Folks, I hope everyone are having some quality time with their families and loved ones, I wanted to give you a quick update on the events of the 24th.
As you know, on the 14th we encountered a hardware malfunction from one of our Data Center vendors. The vendor remedied the situation in a matter of hours and we were back in full swing. We thought the issue was resolved for good. On the 24th at approximately 1pm PST our engineers identified the same problem with the same vendor starting to resurface again. Over the course of the next three hours the Vendor’s engineers were coming up with ideas and hypothesis on how to resolve the issue, however no one really gave us a solid answer as to WHY this issue reappeared. The issue was identified as a hardware problem, but it was not clear where exactly the failure is happening.
In order to put this uncertainty behind us, we have decided to migrate our entire server array into a new region, which in essence means that we will be running the entire LivePOS system on a new set of hardware, leaving the “bad” hardware behind. Once the last store was confirmed closed, LivePOS engineers started to migrate the array as planned, that was at approximately 9PM PST. The team worked throughout the night and at approximately 2pm the following day the migration was 97% complete and LivePOS.com, Dashboard and POS transactions were all back online. The rest of the 3% was done that following night, brining the service to 100%.
With the offline feature working as designed, most of you were ringing up customers and collecting payments without delays, however some of you had to close and go home before all of your transactions synced. When the stores re-opened Saturday morning the sales automatically synced and posted on the correct date of the 24th, showing you a blue logo.
With monster companies like Facebook and Netflix (who also uses AWS) going down a few times every year, no cloud solution can be fully immune to this problem, it is a simple fact of life, and while rare, we at LivePOS want to make sure that we are better prepared if this ever happens again.

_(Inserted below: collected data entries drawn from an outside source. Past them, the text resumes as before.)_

-- ==== Sys2Proof/Config.lean ====
section
/-! DEFINITION. What is fixed for this hardware (`00_scope.md` R12), and the free values: constants without a body, of
which nothing can be proved, so that a claim holds whatever they are. -/

namespace Sys2Proof.Config

/-- The constant register ID (R31): "VD", command-set revision 1. -/
def idValue : Word := 0x56440001#32

/-- `PAL_MAX`: palette RAM entries (R12, R40). -/
def palMax : Nat := 256

/-- The first byte address that INMEM and OUTMEM do not have: they hold addresses 0 .. 2^32-2 (R12, R100). -/
def memTop : Nat := 2 ^ 32 - 1

/-- What a byte of INMEM or OUTMEM reads as that nobody has written. DESIGN CHOICE, unsafe (log 6): the spec does not
reset either memory; the programs of `95_test_vectors.md` start from zeros. -/
def unlisted : Byte := 0#8

/-- The 16 bpp default masks (R290), red, green, blue. -/
def red555 : Word := 0x7C00#32
def green555 : Word := 0x03E0#32
def blue555 : Word := 0x001F#32

/-- FREE. The OPEN parameter `LATENCY` (R12, R202, R481): how many steps pass between the acceptance numbered `n` and
its completion; finite and otherwise unconstrained (log 2). -/
opaque latency : Nat → Nat

/-- FREE. The `n`-th unspecified byte (log 3): OUTMEM bytes of R421, R462 and R114. -/
opaque freeByte : Nat → Byte

/-- FREE. The `n`-th unspecified word (log 3): PALWIN reads of R42, palette entries of R254 and R460, the data of an
MMIO read while `rst` is asserted. -/
opaque freeWord : Nat → Word

/-- OPEN (R12): where the platform maps the register file. No rule depends on it; every rule uses offsets. -/
opaque mmioBase : Nat

/-- OPEN (R12): where the platform maps INMEM. Only the overlap of R478 depends on it (log 30). -/
opaque inSysBase : Nat

/-- OPEN (R12): where the platform maps OUTMEM. Only the overlap of R478 depends on it (log 30). -/
opaque outSysBase : Nat

/-- OPEN (R478): whether the platform maps INMEM and OUTMEM "onto one physical memory" (log 30). -/
opaque sharedMemory : Bool

end Sys2Proof.Config
end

In the next few weeks we are going to revisit our offline procedures and add enhancements and capabilities to the LivePOS offline system. We will post enhancements and feature updates in our weekly Friday email newsletter. Also, where applicable, we will be reaching out to some of you who were effected more than others to offer some good will compensation.
As I indicated in my last posting, I have been with LivePOS for over 10 years now, and to my knowledge this is the first time in a decade (!) that we had to deal with Data Center issues TWICE in the same month. While this is not comforting in any way, it help to know that these events are rare. Very rare, and like Murphy’s law, they always show up at the worst time.
I want to thank you again for your patience and understanding. In the past few days I have received many customer emails indicating that while the downtime was unpleasant, they were thankful for the constant updates (via our status page) and quick remedy of the situation. Thank you all for your kind words.
I want to wish you and your family a great new year, full of health and wealth.
David Miller, Head of IT LivePOS